2. Pouffed-out and cozy
Padded and quilted materials, cozy enough to furnish a bed with, have retained their appeal some time after they first surfaced on the women’s scene. Again, Craig Green’s collection applies and so too that of Quasimi, whose models carried pillows for a nap on the go. Taking the outsize expression to the max, streetwear cult name Michiko Koshino, who’s back in business, served up takes on the inflatable pieces with which she made her name in the ’80s. These Michelin-like creations appeared in the shape of full garments, such as a cropped jacket, as well as detachable hoods and sleeves.
3.Colorful paneling and patchwork (and don’t forget the crochet)
Multicolor paneling and patchwork gave a charmingly naïve flavor to the collections of Bobby Abley, Lou Dalton, Alex Mullins, Topman Design, Christopher Shannon and Vivienne Westwood. At J.W. Anderson, the tendency materialized in the shape of granny-style patchwork crochet, which adorned backpacks and pocket-patches. At its most effective, it was fashioned into oversize scarves tumbling nonchalantly from models’ shoulders.

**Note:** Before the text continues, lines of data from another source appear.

-- ==== Sys2Proof/Proofs/Invariant.lean ====
section
/-! The invariant of every reachable state (`State.Inv`): each of its three parts is kept by every instruction that completes
from a `pc` it was fetched from, hence by every `Step`, hence by every event. -/

namespace Sys2Proof.Machine

variable {i : Instr} {s t : State}

theorem Completes.canonical (h : Completes s i t) (hs : s.canonical = true) : t.canonical = true := by
  cases h
  case store hb _ => exact Memory.wf_writeBytes hs hb
  all_goals simpa using hs

theorem State.top_le (hs : ∀ k : Fin Config.params.stackDepth, s.stack[k].toNat ≤ 0xFFE) (h : s.sp.val ≠ 0) :
    (s.top h).toNat ≤ 0xFFE :=
  hs ⟨s.sp.val - 1, by omega⟩

/-- The largest `pc` is that of `JP V0`: 0xFFF + 0xFF (R14). -/
theorem Transfers.le {target : Word} (h : Transfers s i target)
    (hs : ∀ k : Fin Config.params.stackDepth, s.stack[k].toNat ≤ 0xFFE) : target.toNat ≤ 0x10FE := by
  cases h with
  | ret h =>
    have := State.top_le hs h
    rw [BitVec.toNat_add]
    simp
    omega
  | jp nnn | call nnn =>
    rw [addrOperand_toNat]
    omega
  | jpV0 nnn =>
    rw [BitVec.toNat_add, addrOperand_toNat, State.regWide_toNat]
    omega

theorem Completes.pc_le (h : Completes s i t) (hpc : s.pc.toNat ≤ 0xFFE)
    (hs : ∀ k : Fin Config.params.stackDepth, s.stack[k].toNat ≤ 0xFFE) : t.pc.toNat ≤ 0x10FE := by
  rcases h.pc_cases with e | ⟨e, -⟩ | htransfer
  · rw [e, BitVec.toNat_add]
    simp
    omega
  · rw [e, BitVec.toNat_add]
    simp
    omega
  · exact htransfer.le hs

/-- `CALL` pushes the `pc` it was fetched from; nothing else writes a slot (R53). -/
theorem Completes.stack_le (h : Completes s i t) (hpc : s.pc.toNat ≤ 0xFFE)
    (hs : ∀ k : Fin Config.params.stackDepth, s.stack[k].toNat ≤ 0xFFE) (k : Fin Config.params.stackDepth) :
    t.stack[k].toNat ≤ 0xFFE := by
  cases h
  case call nnn h =>
    simp only [State.setPc_stack, State.pushPc_stack, Fin.getElem_fin, Vector.getElem_set]
    split
    · exact hpc
    · exact hs k
  all_goals simpa using hs k

theorem Completes.inv (h : Completes s i t) (hpc : s.pc.toNat ≤ 0xFFE) (hs : s.Inv) : t.Inv := by
  obtain ⟨hcan, -, hstack⟩ := hs
  exact ⟨h.canonical hcan, h.pc_le hpc hstack, h.stack_le hpc hstack⟩

theorem Stepped.inv {rnd : Byte} (h : Stepped rnd s t) (hs : s.Inv) : t.Inv := by
  cases h with
  | held hk => exact hs
  | rejected hk hpc =>
    obtain ⟨hcan, -, hstack⟩ := hs
    refine ⟨hcan, ?_, hstack⟩
    have hadvance : ((s.beginStep rnd).raiseUnsupported s.wordAtPc).pc.toNat = (s.pc.toNat + 2) % 65536 := s.advance_pc_toNat
    omega
  | ran hk hpc hd hc => exact hc.inv hpc hs

/-- Settles O57: `step` is a `Step` from the same state with its draw counted, which the invariant does not read. -/
theorem stepKeepsTheInvariant : Obligations.StepKeepsTheInvariant := by
  intro s t hs h
  have hcounted : s.countDraw.Inv := hs
  exact (stepped_of_stepWith (s := s.countDraw) h).inv hcounted

/-- `Reset` from any state ends in one that meets the invariant. -/
theorem State.inv_resetFrom (s : State) : s.resetFrom.Inv := by
  refine ⟨State.wf_reset, (by decide : Config.entry.toNat ≤ 0x10FE), fun k => ?_⟩
  simp [State.resetFrom, State.resetUnder]

/-- Settles O56. -/
theorem resetMeetsTheInvariant : Obligations.ResetMeetsTheInvariant := State.reset.inv_resetFrom

theorem inv_applyEvent (e : Event) (hs : s.Inv) : (applyEvent e s).1.Inv := by
  cases e with
  | reset => exact s.inv_resetFrom
  | load bytes =>
    by_cases hb : bytes.length ≤ Config.romMax
    · obtain ⟨hcan, hpc, hstack⟩ := hs
      rw [applyEvent_load hb]
      exact ⟨State.wf_loaded hcan hb, hpc, hstack⟩
    · rw [applyEvent_load_too_large (by omega)]
      exact hs
  | step rnd =>
    rcases applyEvent_step_cases rnd s with h | h
    · exact h.inv hs
    · rw [h]
      exact hs
  | tick | keyDown k | keyUp | frameQuery | frameConsume => exact hs

/-- Settles O58 by induction on the events. -/
theorem eventsKeepTheInvariant : Obligations.EventsKeepTheInvariant :=
  fun _ _ hs => runEvents_induction hs fun e _ _ hu => inv_applyEvent e hu

end Sys2Proof.Machine
end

4. Wild top-stitching and erratic embroidery
Contrast-stitch embroidery stood out during our exploration of the LFWM showroom collections. Honest Man’s distressed denim pieces owed much of their disheveled charm to stitch-work that looked as if it’d been applied by a child or a very angry machinist, in a good way. Berlin based designer Verena Schepperheyn employed a similar technique, though her versions looked more harmonious.
5. Shredded denim
Taking distressing to the next level, Christopher Shannon shredded a parade of denim looks to within an inch of their lives, styling them with colorful, web-like facewear created by UK name Rottingdean Bazaar.
6. Pull ‘em high
The wide leg pant trend – jeans included– continues apace. Its larger-than-life-appeal was boosted on the runway by pulling waistbands up to the max, tops firmly tucked in. Alex Mullins has long advocated this comfy styling trick, so it’s no surprise his proposition was a convincing one. Patrick Grant of E.Tautz is an equally talented manipulator of the rib-skimming maxi pant, while Liam Hodges artfully cinched his paper-bag style.
In a bid to infuse meaning into the bleak times in which we live, designers used LFWM as a vehicle to reveal their reflective sides. Poetic messages and meaningful words appeared on garments in the form of embroidery and print, but also as presentation-space wall coverings or actual poetry readings. In its simplest form, the word “Nowhere” appeared prominently across Tourne de Transmission’s pieces – in reference to the band Ride’s track of the same name. Astrid Andersen, meanwhile, invited south London poet and musician James Massiah to perform a bespoke mix, while models walked past in the season’s wares. Barbour International ushered in Scottish artist Robert Montgomery to customize a limited number of “see now buy now” A7 jackets with his signature poem art. Montgomery applied the poems live, underneath a large light-sculpture poem of his.